-- ==== Sys2Proof/Machine/Step.lean ====
section
/-! DEFINITION. The step: the command at the front of the queue is taken and carried out; with no command waiting one REF
cycle passes. -/
namespace Sys2Proof.Machine

/-- One step. -/
def step (s : State) : Host.Outcome State Fault Refusal :=
  match s.pending with
  | [] => .next s.idle
  | c :: t => exec c { s with pending := t }

/-- The state with the command that a table word spells at the front of its queue; unchanged where it spells none. -/
def State.withFetchWord (s : State) (nbits w : Nat) : State :=
  match decodeTableWord nbits w with
  | some c => { s with pending := c :: s.pending }
  | none => s

end Sys2Proof.Machine
end

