/-- MSH_DECISION (R207, R209 to R213, R241, R242). -/
def Obligations.MeshDecisionCompletes : Prop :=
  ∀ (p : Nat) (i : Ingress) (s : State), s.dOn 23 = true → s.nextIngress = some (p, i) → i.raw = false → i.cells = [] →
    ∃ t, exec .mshDecision s = .next t ∧
      (let u : State := { s with msh := { s.msh with last := p } }
       let b := clampHop i.bytes (s.get MSH_CTRL.MAXHOP)
       let j := { i with bytes := b }
       let gone := vget t.msh.ports p = removeFirst i (vget s.msh.ports p)
       let inc16 (l : Loc) := t.get l = min 65535 (s.get l + 1)
       let ok := s.bit MSH_CTRL.EN = true ∧ headerOk b false = true
       let loop := isLink p = true ∧ crustSrc b = s.get LNK_ADDR.ADDR
       let away := ok ∧ ¬ loop ∧ crustBcast b = false ∧ crustMcast b = false ∧ crustDst b ≠ s.get LNK_ADDR.ADDR
       let hops := if isLink p = true then 2 else 1
       (s.bit MSH_CTRL.EN = false → gone ∧ inc16 MSH_DROPCNT2.QDROP) ∧
       (s.bit MSH_CTRL.EN = true → headerOk b false = false → gone ∧ inc16 MSH_DROPCNT1.BADHDR) ∧
       (ok → loop → gone ∧ inc16 MSH_DROPCNT1.LOOP ∧ t.bit MSH_EVT.LOOP = true) ∧
       (away → crustHop b < hops → gone ∧ inc16 MSH_DROPCNT0.HOPEXP ∧ t.bit MSH_EVT.HOPEXP = true) ∧
       (away → hops ≤ crustHop b → s.lookup (crustDst b) = .noRoute → s.ftEcc (crustDst b) = none →
         gone ∧ inc16 MSH_DROPCNT0.NOROUTE ∧ t.bit MSH_EVT.NOROUTE = true) ∧
       (∀ o n, away → hops ≤ crustHop b → s.lookup (crustDst b) = .to o n → s.ftEcc (crustDst b) = none →
         wiredOutlet p ≠ some o → (s.q (s.classQueue o (crustTc b))).outlet = o →
         (let q := s.classQueue o (crustTc b)
          let hop := if isLink p = true then some (crustHop b - 1) else none
          let r := (u.offerTo o q b (descOf j p n (s.isControl j o q) hop) none).1
          (r = none → (2 ≤ o ∨ b.length ≤ (if o = 0 then s.get MSH_FRAG.MAXA else s.get MSH_FRAG.MAXB)) →
            gone ∧ t.get MSH_FWDCNT.COUNT = min (2 ^ 32 - 1) (s.get MSH_FWDCNT.COUNT + 1) ∧
            ∃ k, (t.q q).pkts = (s.q q).pkts ++ [k] ∧ k.nbr = n ∧ k.tc = crustTc b ∧ k.hopOut = hop ∧ k.len = b.length ∧
              k.control = s.isControl j o q ∧ k.inflight = false) ∧
          (r = some .nobuf → portWaits p = true →
            vget t.msh.ports p = (vget s.msh.ports p).map (fun x =>
              if x = i then { x with waiting := some (s.waitPlace i p) } else x)))))

/-- NOBUF_REOFFER, MSH_DOWN_CLEAR (R212, R242). -/
def Obligations.WaitingAndDownComplete : Prop :=
  (∀ (port : Fin 6) (s : State), s.dOn 23 = true →
    ((∀ i ∈ vget s.msh.ports port, i.waiting = none) → exec (.nobufReoffer port) s = .next s) ∧
    (∀ (i : Ingress) (o n q : Nat) (hop : Option Nat), (vget s.msh.ports port).filter (fun i => i.waiting.isSome) = [i] → i.waiting = some (o, n, q, hop) →
      i.cells = [] → i.raw = false → port.val ≠ 2 → port.val ≠ 3 →
      ∃ t, exec (.nobufReoffer port) s = .next t ∧
        (let b := clampHop i.bytes (s.get MSH_CTRL.MAXHOP)
         let r := (s.offerTo o q b (descOf i port n (s.isControl i o q) hop) none).1
         let cnt := if o = 6 ∨ o = 7 then MSH_LOCALCNT.COUNT else MSH_FWDCNT.COUNT
         (r = some .nobuf → vget t.msh.ports port = vget s.msh.ports port) ∧
         (r = none → vget t.msh.ports port = removeFirst i (vget s.msh.ports port) ∧
           t.get cnt = min (2 ^ 32 - 1) (s.get cnt + 1))))) ∧
  (∀ (e : Fin 16) (n : Fin 8) (v : Word) (s : State), s.reaches e (MSH_DOWN.addr n) →
    ∃ t, exec (.mshDownClear e n v) s = .next t ∧
      (∀ j, j < 32 → t.isDown (32 * n + j) = (s.isDown (32 * n + j) && !(v.getLsbD j && !s.downHot (32 * n + j)))) ∧
      (∀ j, j < 32 → v.getLsbD j = true → s.isDown (32 * n + j) = true → s.downHot (32 * n + j) = false → aget t.msh.retryDrops (32 * n + j) = none) ∧
      KeepsRegs s t [MSH_DOWN.addr n] ∧ KeepsMemory s t)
◇ ◇ ◇ ◇ ◇
* _TASK DESCRIPTION_: In the entries above, find every line with the word "else" and list it.

* _EXPECTED ANSWER_:
       let hops := if isLink p = true then 2 else 1
          let hop := if isLink p = true then some (crustHop b - 1) else none
          (r = none → (2 ≤ o ∨ b.length ≤ (if o = 0 then s.get MSH_FRAG.MAXA else s.get MSH_FRAG.MAXB)) →
              if x = i then { x with waiting := some (s.waitPlace i p) } else x)))))
         let cnt := if o = 6 ∨ o = 7 then MSH_LOCALCNT.COUNT else MSH_FWDCNT.COUNT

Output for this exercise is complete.